Duterte served seven terms as Davao mayor, leading the southern city for 22 years. Locals say he transformed Davao from one of the most dangerous cities in the Philippines to one of the safest, even though between 2010 to 2015, Davao City had the fourth highest number of crimes countrywide.
Duterte is the first Philippine president from the island of Mindanao where Davao is located, a point of immense local pride.
Even though the city’s murder rate remains high, and despite the persistent terror threat in Mindanao, locals proudly claim they no longer live in fear.
They often speak of Duterte’s father-like presence. Many describe him as a disciplinarian. That discipline includes strict rules. A nightly curfew for minors, a smoking ban, and an early cut-off for liquor sales.
“He treats everyone as if they are part of a big family. If you did something wrong, then definitely you will be disciplined. If you did something bad you will be punished,” says one woman at the night market.
“He’s done a lot for the city in terms of keeping peace and order and inspiring people to be better citizens.

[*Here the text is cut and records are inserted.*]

/-! ### BEAM (R174, R188, R189) -/

/-- An output entry (Table 8.4, R189). -/
def Image.outOk (i : Image) (n : Nat) : Bool :=
  let b := i.beams
  let o := b.beam n
  let some_ := o.vkind != 0 || o.dkind != 0
  let same (m : Nat) : Bool :=
    let q := b.beam m
    o.dkind == 0 || q.dkind == 0 || q.dkind == o.dkind && q.det == o.det && q.ddest == o.ddest
  decide (o.vkind ≤ 2 ∧ o.dkind ≤ 2 ∧ o.det ≤ 16 ∧ o.shX ≤ 47 ∧ o.shY ≤ 47) &&
  (o.vkind == 0 || decide (6 ≤ o.vrows ∧ o.vrows ≤ (if o.vkind = 1 then 10 else 9))) &&
  (!some_ || (if n < 128 then i.sliceMode else i.cellMode)) &&
  (decide (n < 128) || o.vkind == 0 && (o.dkind != 2 || b.pair && n % 2 == 0)) &&
  (List.range 64).all (fun x => same (n / 64 * 64 + x)) && destOk o.vdest && destOk o.ddest

/-- The regions of BEAM on a die: the six banks, the beam area, the reduction area. -/
def BeamSec.regions (b : BeamSec) (d : Nat) : List (Nat × Nat) :=
  ([2 * d, 2 * d + 1, 8 + d] : List Nat).flatMap (fun t => ([false, true] : List Bool).map (fun x =>
    (b.bankAddr t x, b.bankAddr t x + bankSize t))) ++
  [(b.area d 0, b.area d 0 + b.area d 1 * b.area d 2), (b.area d 3, b.area d 3 + b.area d 4 * b.area d 5)]

/-- Area `n` (6 beam, 7 reduction) is within the die's HBM and apart from every other region. -/
def Image.areaOk (i : Image) (nd d n : Nat) : Bool :=
  let bs := i.beams.regions d
  let r := nth (0, 0) bs n
  decide (r.2 ≤ 2 ^ 37) && (i.planRegions nd d).all (fun q => !overlaps r q) &&
  (List.range bs.length).all (fun k => k == n || !overlaps r (nth (0, 0) bs k))

/-- Every slot is read between two writings of it, and the frames fit their slots (R188). -/
def slotsOk (ws : List SWrite) (reads : List (Nat × Nat)) (size : Nat) : Bool :=
  ws.all (fun w => decide (w.len ≤ size + 64)) &&
  (ws.map (fun w => w.slot)).eraseDups.all (fun s =>
    (firstBad (fun (a b : SWrite) => reads.any (fun r => r.1 == s && decide (a.cyc ≤ r.2 ∧ r.2 < b.cyc)))
      (ws.filter (fun w => w.slot == s))).isNone)

/-- Slot and cycle of the reads of an area's actions. -/
def Image.slotReads (i : Image) (d kind nslot : Nat) (l : List Iss) : List (Nat × Nat) :=
  (i.actsOf d kind l).flatMap (fun e =>
    let f0 := (actFrame e.2 e.1.t.loops (i.plan.winIn e.1.t.window)).toNat
    let rs := i.reqs d e.1
    (rs.zip (List.range rs.length)).map (fun r => ((f0 + r.2) % max nslot 1, r.1.cyc)))
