-- ==== Sys2Proof/Machine/Pilot.lean ====
section
/-! DEFINITION. Machine/Pilot.lean: the Pilot service's start, close and stop (R300 to R303, R457). -/

namespace Sys2Proof.Machine

/-- The lane condition of R300. -/
def Core.pilotLanes (c : Core) : Bool :=
  decide (16 ≤ ((List.range 256).filter (fun n => (c.lane n).st == .up && decide (2 ≤ (c.lane n).step))).length)

/-- ENABLE, BRINGUP and the lane condition. -/
def Core.pilotMay (c : Core) : Bool := c.pilotEn && c.pilotLanes && c.power.mode == .bringup && c.host.d3.isNone

def pilotDoms : List Nat := [16, 17, 18, 19, 20, 21, 22, 23, 38]

/-- PILOT_START: the domains are queued; the Pilot runs once all are on. -/
def doPilotStart (c : Core) : Core :=
  if c.pilotMay = false ∨ c.pilot.on then c
  else if pilotDoms.all (fun n => c.domOn n && c.power.ready.testBit n) then { c with pilot := { on := true } }
  else
    c.askDomains (pilotDoms.filter (fun n => !c.power.want.elem (n, true))) true

def execPilotStart : State → Host.Outcome State Fault Refusal := act doPilotStart

/-- PILOT_STOP. -/
def doPilotStop (c : Core) : Core := if c.pilotMay then c else c.pilotEnd

def execPilotStop : State → Host.Outcome State Fault Refusal := act doPilotStop

/-- The payload of a group: sums, then counts (R303). -/
def PilotInt.autoBytes (q : PilotInt) (g : Nat) : List Byte :=
  (List.range 8192).flatMap (fun k => leBytes 4 (SMap.get (fun _ => 0) q.autos (8192 * g + k))) ++
  (List.range 2048).flatMap (fun k => leBytes 4 (SMap.get (fun _ => 0) q.autoN (2048 * g + k)))

/-- The payload of `n` baselines of a Pilot channel from `first`. -/
def PilotInt.crossBytes (q : PilotInt) (ch first n : Nat) : List Byte :=
  (List.range n).flatMap (fun k =>
    let key := ch * 32896 + first + k
    let v := SMap.get (fun _ => ((0 : Int), (0 : Int))) q.cross key
    leBytes 4 (ofInt 32 v.1) ++ leBytes 4 (ofInt 32 v.2) ++ leBytes 4 (SMap.get (fun _ => 0) q.crossN key))

/-- The frames of a closed integration: 256 PILOT_AUTO, then 9 PILOT_CROSS for each of the 64 channels. -/
def Core.pilotFrames (c : Core) (q : PilotInt) : Core :=
  let ring := c.rd .mode 0x05C % 4096
  let c := (List.range 256).foldl (fun c g => c.telemetry ring (telemHdr q.q 1 g 0) (q.autoBytes g)) c
  (List.range 64).foldl (fun c ch => (List.range 9).foldl (fun c k =>
    c.telemetry ring (telemHdr q.q 2 ch (4096 * k)) (q.crossBytes ch (4096 * k) (if k = 8 then 128 else 4096))) c) c

/-- PILOT_CLOSE: the oldest integration q whose successor q + 1 has a packet. -/
def doPilotClose (c : Core) : Core :=
  let l := c.pilot.ints
  match l.find? (fun x => l.any (fun y => y.q == x.q + 1)) with
  | none => c
  | some q =>
    let c := { c with pilot := { c.pilot with ints := l.filter (fun x => x.q != q.q), closed := some q.q } }
    (c.pilotFrames q).raise .mode 3

def execPilotClose : State → Host.Outcome State Fault Refusal := act doPilotClose

end Sys2Proof.Machine
end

He’s a hands-on leader,” another man says.
But Duterte is most revered for his crackdown on crime. He has admitted to personally shooting three people he calls criminals during his early days as mayor, though he later said he was among a group firing weapons and claimed he had no way of knowing if his bullets were the ones who struck their targets.
In any event, he has long encouraged police, and the public, to take matters into their own hands.
A United Nations report and human rights groups documented a wave of hundreds of mostly vigilante killings committed by death squads across Davao during Duterte’s long run as mayor.
Duterte has denied any involvement.
One of Duterte’s most vocal opponents in Davao is Father Amado Picardal, a Catholic priest who has been assigned there for 16 years.
He runs a human rights group that claims to have tracked more than 1,400 murders in Davao over the last 20 years.
“This is wrong. We have to put a stop to this. Because if this continues it will destroy us as a country, as a nation,” Picardal says.
“It is bringing out the worst in a lot of people … Most of (those killed) will be poor, most of them will be users, and the problems of poverty will still be there. It is not addressed. It is going to bring us to ruin.”